Sachs, who lost an arm and the sight of one eye in a car-bombing by apartheid forces in Mozambique in 1988 and was later appointed to South Africa’s Constitutional Court by Nelson Mandela, was recognised “for his many contributions to human rights and justice globally”.

Also among the first recipients of the prize founded in 2012 by Samuel Yin, one of the richest men in Taiwan, were immunologists James P. Allison of the MD Anderson Cancer Center at the University of Texas, and Tasuku Honjo of Kyoto University for their contributions in the fight against cancer.

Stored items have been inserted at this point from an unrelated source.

-- ==== Sys2Proof/Certificates/Slice0/Obligations.lean ====
section
/-!
DEFINITION. What the provers are asked to prove: one statement each, from the numbered rules of the specification.
-/

open Sys2Proof Sys2Proof.Machine

/-! ### Scalar instructions -/

/-- R46, R84, R87, R94, R95: an integer instruction of the register and immediate forms writes its result, discards it
where sd is s0, passes its own bytes and changes nothing else; a compare or an operation on condition bits does the same
with one condition bit (none where it is c0). -/
def Obligations.IntegerResult : Prop :=
  (∀ (i : Instr) (s : State) (d : BitVec 6) (x : Word), s.begins i = true → aluResult s.me i = some (d, x) →
    exec i s = .next (s.retiredAs i (s.me.writeS d x)))
  ∧ ∀ (i : Instr) (s : State) (d : BitVec 3) (x : Bool), s.begins i = true → condResult s.me i = some (d, x) →
    exec i s = .next (s.retiredAs i (s.me.writeC d x))

/-- R89, R90, R245: a load that lands and is answered writes the value, sign-extended or zero-extended, to sd, and no write
reaches any byte of memory; one that a fence after it makes an acquire at system scope is performed at home. The model's own in
it: the view of memory, and which fences such a load looks for (log 2). -/
def Obligations.LoadResult : Prop :=
  ∀ (i : Instr) (s s1 t : State) (n : Nat) (signed : Bool) (d a : BitVec 6) (im : Imm13) (l : Loc) (x : Nat),
    s.begins i = true → loadForm i = some (n, signed, d, a, im) →
    s.lands (s.loadReq n) (s.me.readS a + immValue im) l s1 → s1.answersScalar l n = some (t, x) →
      exec i s = .next (t.retiredAs i (t.me.writeS d (extended n signed x)))
        ∧ SameMemory s (t.retiredAs i (t.me.writeS d (extended n signed x)))

/-- R89, R90: a store that lands writes the low bytes of sd there, no write reaches any other byte of memory, and no
register but the PC changes. The model's own in it: the view of memory (log 2). -/
def Obligations.StoreResult : Prop :=
  ∀ (i : Instr) (s s1 : State) (n : Nat) (d a : BitVec 6) (im : Imm13) (l : Loc),
    s.begins i = true → storeForm i = some (n, d, a, im) →
    s.lands (scalarReq .write n 1) (s.me.readS a + immValue im) l s1 →
      ∃ u, exec i s = .next u ∧ Stored s u l (bytesOf n (s.me.readS d).toNat)
        ∧ u.me = s.me.past (s.me.wroteRegs i) (instrBytes i)

/-- R24, R97 to R100: a floating-point instruction raises its flags and writes its result, a compare its condition bit;
where one of its flags is enabled in FCTL it takes FP_TRAP with those flags in TINFO, and in FFLAGS, and writes nothing
else. The model's own in it: the flags of a clamped FCVT (log 20). -/
def Obligations.FloatResult : Prop :=
  (∀ (i : Instr) (s : State) (d : BitVec 6) (x : Word) (fl : Flags), s.begins i = true →
    fpResult s.me i = some (d, x, fl) →
      exec i s =
        if fl &&& s.me.te = 0 then
          .next (s.retiredAs i (({ s.me with fflags := s.me.fflags ||| fl } : Hart).writeS d x))
        else .next ((s.setMe { s.me with fflags := s.me.fflags ||| fl }).takeTrap cFpTrap (BitVec.ofNat 64 fl.toNat) 0))
  ∧ ∀ (i : Instr) (s : State) (d : BitVec 3) (x : Bool) (fl : Flags), s.begins i = true →
    fcmpResult s.me i = some (d, x, fl) →
      exec i s =
        if fl &&& s.me.te = 0 then
          .next (s.retiredAs i (({ s.me with fflags := s.me.fflags ||| fl } : Hart).writeC d x))
        else .next ((s.setMe { s.me with fflags := s.me.fflags ||| fl }).takeTrap cFpTrap (BitVec.ofNat 64 fl.toNat) 0)

/-- R96: BC, BCN and J set the PC, J writes the address after itself to sd. JR goes to sa + imm and writes the address
after itself; a target whose low two bits are not 0 raises MISALIGN with TADDR the target, with sd unchanged and no
jump. The model's own in it: the 55 bits that JR keeps of its target (log 42), and TINFO 0 of that MISALIGN (log 91). -/
def Obligations.BranchResult : Prop :=
  (∀ (i : Instr) (s : State) (link : Option (BitVec 6 × Word)) (pc : BitVec 55), s.begins i = true →
    jumpResult s.me i = some (link, pc) →
      exec i s = .next (s.setMe
        { (match link with
            | some (d, x) => s.me.writeS d x
            | none => s.me).past (s.me.wroteRegs i) 0 with pc := pc }))
  ∧ ∀ (s : State) (d a : BitVec 6) (im : BitVec 13), s.begins (.jr d a im) = true →
    let t := s.me.readS a + im.signExtend 64
    exec (.jr d a im) s =
      if t.toNat % 4 = 0 then
        .next (s.setMe { (s.me.writeS d (pcWord (s.me.pc + 4))).past (s.me.wroteRegs (.jr d a im)) 0 with
          pc := t.setWidth 55 })
      else .next (s.takeTrap cMisalign 0 t)

/-- R101, R102, R240, R241: an AMO writes the old value to sd and the new value at its address, after the release part of
its order and before the acquire part; at die scope and wider it is performed at home. CAS writes sb there where the
old value was the expected one; where it was not, it writes nothing and has the acquire part of `fail`. A release waits
for the hart's transfers. The model's own in it: the view of memory (log 2) and how a wait is shown (log 56). -/
def Obligations.AtomicResult : Prop :=
  (∀ (i : Instr) (s s1 : State) (op : Nat) (d a b : BitVec 6) (o sc : BitVec 2) (l : Loc),
    s.begins i = true → amoForm i = some (op, d, a, b, o, sc) →
    s.lands (scalarReq .rmw (amoBytes op) 2) (s.me.readS a) l s1 →
    (∀ x xs, 2 ≤ o.toNat → s.me.xfers = x :: xs → exec i s = .next (s.endTransfer s.cur x.tag))
    ∧ ∀ (t : State) (old : Nat), s.orderReady o sc →
      (s1.releasedAt o sc).answersScalar (atomicLoc l sc) (amoBytes op) = some (t, old) →
      let n := amoBytes op
      let new := bytesOf n (amoF (8 * n) true op old (s.me.readS b).toNat)
      let u := ((t.poke (atomicLoc l sc) new).acquiredAt o sc).retiredAs i (t.me.writeS d (BitVec.ofNat 64 old))
      exec i s = .next u ∧ Stored s u (atomicLoc l sc) new)
  ∧ ∀ (s s1 t : State) (d a b : BitVec 6) (o f sc : BitVec 2) (z : BitVec 1) (l : Loc) (old : Nat),
    let i : Instr := .cas d a b o f sc z
    s.begins i = true → s.lands (scalarReq .rmw 8 2) (s.me.readS a) l s1 →
    s1.answersScalar (atomicLoc l sc) 8 = some (t, old) →
      let h := t.me.writeS d (BitVec.ofNat 64 old)
      let new := bytesOf 8 (s.me.readS b).toNat
      if old = (s.me.readS d).toNat then
        t.orderReady o sc →
          let u := (((t.releasedAt o sc).poke (atomicLoc l sc) new).acquiredAt o sc).retiredAs i h
          exec i s = .next u ∧ Stored s u (atomicLoc l sc) new
      else exec i s = .next ((t.acquiredAt f sc).retiredAs i h) ∧ SameMemory s ((t.acquiredAt f sc).retiredAs i h)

The other recipient was Chinese American historian and Sinologist Yu Ying-shih, the winner in the Sinology category.

Each winner received Tw$50 million ($1.7 million), with Tw$40 million in cash and the remainder in a grant—a richer purse than the eight million Swedish kronor ($1.2 million) that comes with a Nobel Prize.

Named after China’s Tang Dynasty (AD 618-907), the prize was founded in 2012 with a donation of Tw$3 billion.

Yin has said he will donate 95 percent of his wealth to charity during his lifetime. His net assets are estimated by Forbes magazine at $4.5 billion.